Qwen3.5-4B — Wanda-Pruned + Distilled (MLP 9216→7808), Sharded

A structurally MLP-pruned and knowledge-distilled derivative of Qwen/Qwen3.5-4B, saved as 16 safetensors shards (~ 7.9 GB, bf16). The SwiGLU MLP intermediate dimension is reduced 9216 → 7808 (~15.3% MLP pruning, a 128-multiple for kernel alignment) via Wanda importance scoring, then recovered with logit-level knowledge distillation from the original bf16 model (and a LoRA recovery pass).

⚠️ Research artifact. Pruning measurably reduced instruction-following ability (IFEval ~0.87 → ~0.71; see Limitations). Best used as a smaller, faster base for further fine-tuning — not as a faithful drop-in replacement for the parent on instruction- or format-strict tasks.

Model Details

Model Description

This checkpoint takes the hybrid (linear-attention + full-attention) Qwen3.5-4B, narrows every SwiGLU MLP block's intermediate width from 9216 to 7808 by keeping the top-scoring channels under the Wanda criterion (|W| · ‖X‖₂), and re-trains the slimmed model to track the original via knowledge distillation. Attention layers, the embedding, and the tied LM head are left unpruned.

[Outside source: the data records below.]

-- ==== Sys2Proof/Certificates/Slice0/Obligations.lean ====
section
/-! DEFINITION. The statements for the provers. Every command that completes is stated by an equation for the whole next state, so that
each such statement is also the command's frame: what it does not name is as it was. -/

open Sys2Proof Sys2Proof.Machine

/-! ### Reset, the ports and the step -/

/-- Block reset sets every piece of state to its reset value (R37), whether reset is asserted between commands or while a command is in
progress (R167). That the host's index advances by 1 at a reset, that the rest of the host's side and the environment's parameters are
as before, and that reset is a host step at all, is the model's choice: log entries 8 and 9. -/
def Obligations.BlockResetSetsEveryRegister : Prop :=
  ∀ (s : State) (h : HostStep), (h = .assertReset ∨ ∃ w k, h = .resetDuring w k) →
    s.host.program[s.host.pc]? = some h →
    ∃ t, step s = .next t ∧ readReg 0x00 t = some 0x00 ∧ readReg 0x01 t = some 0x00 ∧ readReg 0x02 t = some 0xFF ∧
      readReg 0x03 t = some 0x00 ∧ t.linkOpen = false ∧ t.busReady = false ∧ t.baudSel = .normal ∧ t.lastDev = false ∧
      readReg 0x04 t = some 0x00 ∧ (∀ i, i < 8 → byteAt t.rom i = 0x00 ∧ byteAt t.srom i = 0x00) ∧ t.trace = [] ∧
      t.host = { s.host with pc := s.host.pc + 1 } ∧ t.env.wiredAnd = s.env.wiredAnd ∧ t.env.portPath = s.env.portPath

/-- R15's table of reset values and R38's `pc` = 0, for the state after reset. That the host holds no program and the environment no
scripted answer is the model's choice (log entries 7 and 19). -/
def Obligations.StateAfterReset : Prop :=
  (∀ n : Byte, n.toNat ≤ 0x14 → readReg n State.reset = some (if n = 0x02 then 0xFF else 0x00)) ∧
    State.reset.trace = [] ∧ State.reset.host.pc = 0

/-- The invariants of 10_state.md section 5 hold after reset, and so does the framing of TRACE. -/
def Obligations.ResetMeetsInvariants : Prop := State.reset.Inv ∧ State.reset.Framed

/-- A register read returns the value of the register, has no side effect on any state of the block, and is refused for a number
outside the map (R17). That a read is a step of the host, which keeps the byte and whose index advances by 1, is the model's choice:
log entry 8. -/
def Obligations.ReadPortHasNoSideEffect : Prop :=
  ∀ (s : State) (n : Byte), s.host.program[s.host.pc]? = some (.readReg n) →
    (n.toNat ≤ 0x14 → ∃ x, readReg n s = some x ∧
      step s = .next { s with host := { s.host with pc := s.host.pc + 1, readData := some x } }) ∧
    (0x14 < n.toNat → step s = .refused (.unmappedRegister n))

/-- R18: the register map, byte by byte; FLAGS bits 7..4 read 0 (R22); and what the byte of STATUS and of RSTCLS is: the fourteen
status codes (R147) and the six values of RSTCLS (R21). -/
def Obligations.RegisterMapContents : Prop :=
  ∀ s : State, readReg 0x00 s = some s.status.code ∧ readReg 0x01 s = some s.result ∧ readReg 0x02 s = some s.rstcls.code ∧
    (∃ f : Byte, readReg 0x03 s = some f ∧ f.getLsbD 0 = s.linkOpen ∧ f.getLsbD 1 = s.busReady ∧
      f.getLsbD 2 = decide (s.baudSel = .reset) ∧ f.getLsbD 3 = s.lastDev ∧ ∀ i, 4 ≤ i → f.getLsbD i = false) ∧
    readReg 0x04 s = some s.lastDisc ∧
    (∀ i, i < 8 → readReg (BitVec.ofNat 8 (0x05 + i)) s = some (byteAt s.rom i)) ∧
    (∀ i, i < 8 → readReg (BitVec.ofNat 8 (0x0D + i)) s = some (byteAt s.srom i)) ∧
    s.status.code = (match s.status with
      | .ok => 0x00
      | .noDevicesPresent => 0x01
      | .shortCircuit => 0x02
      | .noEcho => 0x03
      | .writeError => 0x04
      | .readError => 0x05
      | .portUnavailable => 0x06
      | .portOpenFailed => 0x07
      | .portClosed => 0x08
      | .busNotReady => 0x09
      | .illegalCommand => 0x0A
      | .searchExhausted => 0x0B
      | .searchNoResponse => 0x0C
      | .searchZeroFamily => 0x0D) ∧
    s.rstcls.code = (match s.rstcls with
      | .classified .noDevicesPresent => 0x00
      | .classified .shortCircuit => 0x01
      | .classified .singleDevicePresent => 0x02
      | .classified .multipleDevicesPresent => 0x03
      | .noEcho => 0xFE
      | .unclassified => 0xFF)

/-- A step runs the decoded command: when the host's next step hands the block a word that decodes to `i`, the step is `exec i`,
which always answers a next state, followed by the host's index advancing by 1 (R38); the command leaves the host's side as it
was. -/
def Obligations.StepRunsDecodedCommand : Prop :=
  ∀ (s : State) (w : Word) (i : Instr), s.host.program[s.host.pc]? = some (.command w) → decode w = .ok i →
    ∃ t, exec i s = .next t ∧ t.host = s.host ∧
      step s = .next { t with host := { s.host with pc := s.host.pc + 1 } }

/-- An illegal word transmits nothing, changes no state except STATUS, and completes with IllegalCommand (R62); the host's index
advances. That BAUD_SEL is written 0 here too, as at the end of every command (R151), is the model's reading: log entry 10. Under the
invariant it is no change. -/
def Obligations.StepIllegalWord : Prop :=
  ∀ (s : State) (w : Word), s.host.program[s.host.pc]? = some (.command w) → w.legal = false →
    step s = .next { s with
      status := .illegalCommand
      baudSel := .normal
      host := { s.host with pc := s.host.pc + 1 } }

/-- Every command word and every reset input ends in a next state; only a read of a register number outside the map stops, by a
refusal (60_exceptions.md section 2, how a model treats the outcomes). -/
def Obligations.OnlyUnmappedReadsStop : Prop :=
  ∀ s : State, (∃ t, step s = .next t) ∨
    ∃ n : Byte, s.host.program[s.host.pc]? = some (.readReg n) ∧ 0x14 < n.toNat ∧ step s = .refused (.unmappedRegister n)

/-- With no host step left the block sends nothing and changes nothing (R168, R182): the model's reading of waiting, log entry 6. -/
def Obligations.StepWaitsWithoutCommand : Prop :=
  ∀ s : State, s.host.program[s.host.pc]? = none → step s = .next s

/-- R38: no block command reads or writes the host's index, nor anything else on the host's side. -/
def Obligations.CommandsIgnoreHostSide : Prop :=
  ∀ (i : Instr) (s : State) (h : HostSide), ∃ t, exec i s = .next t ∧ t.host = s.host ∧
    exec i { s with host := h } = .next { t with host := h }

/-- Several instances share no state: a step of one leaves every other as it was (R162), and instances that serve different ports go
on doing so (R8). That they are a list of states, of which the caller says which one steps, and that each holds its own port path, is
the model's choice: log entries 4 and 16. -/
def Obligations.InstancesShareNoState : Prop :=
  ∀ (ss ts : List State) (i : Nat), stepInstance step i ss = .next ts →
    ts.length = ss.length ∧ (∀ j, j ≠ i → ts[j]? = ss[j]?) ∧
      (∀ s, ss[i]? = some s → ∃ t, ts[i]? = some t ∧ step s = .next t ∧ t.env.portPath = s.env.portPath) ∧
      (DistinctPorts ss → DistinctPorts ts)

/-! ### Encoding -/

/-- The words of 30_encoding.md section 4 and of 95_test_vectors.md section 2.1, one for each family and each reason to be
illegal. -/
def Obligations.DecodesExampleWords : Prop :=
  decode 0x01000000 = .ok .uartOpen ∧ decode 0x02000000 = .ok .uartClose ∧ decode 0x10000000 = .ok .owReset ∧
    decode 0x11000001 = .ok (.owBit true) ∧ decode 0x120000A5 = .ok (.owByte 0xA5) ∧
    decode 0x1300CC44 = .ok (.owCommand 0xCC 0x44) ∧ decode 0x20000000 = .ok .owReadrom ∧
    decode 0x21000001 = .ok (.owTriplet true) ∧ decode 0x22000001 = .ok (.owSearch .alarm) ∧
    decode 0x23000000 = .ok .owSearchrst ∧ decode 0x00000000 = .error .unknownOpcode ∧
    decode 0x11FF0001 = .error .reservedField ∧ decode 0x12000100 = .error .operandField

/-- Decoding an encoded command gives it back, at every value of every operand. -/
def Obligations.DecodeEncodeRoundTrip : Prop := ∀ i : Instr, decode (encode i) = .ok i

  • Developed by: [Suraj Sharan]
  • Funded by [optional]: [N/A]
  • Shared by [optional]: [Suraj Sharan]
  • Model type: Decoder-only causal LM, hybrid attention (linear + full), structurally pruned + distilled
  • Language(s) (NLP): English (pruning/distillation data was English; other languages inherited from the parent and untested here)
  • License: Inherits the Qwen3.5-4B license as a derivative (set to the base model's terms; do not relicense to MIT without confirming compatibility)
  • Finetuned from model [optional]: Qwen/Qwen3.5-4B

Model Sources [optional]

  • Repository: [More Information Needed]
  • Paper [optional]: N/A
  • Demo [optional]: N/A

Uses

Direct Use

General-purpose text generation and research on structured pruning + distillation of small hybrid LLMs.

Downstream Use [optional]

A lighter base for task-specific fine-tuning. A short instruction-following SFT/DPO pass is recommended before assistant-style use to recover the pruning regression.

Out-of-Scope Use

Not a faithful substitute for Qwen3.5-4B on strict instruction-following, exact-format output, or safety-critical applications, given the measured IFEval regression.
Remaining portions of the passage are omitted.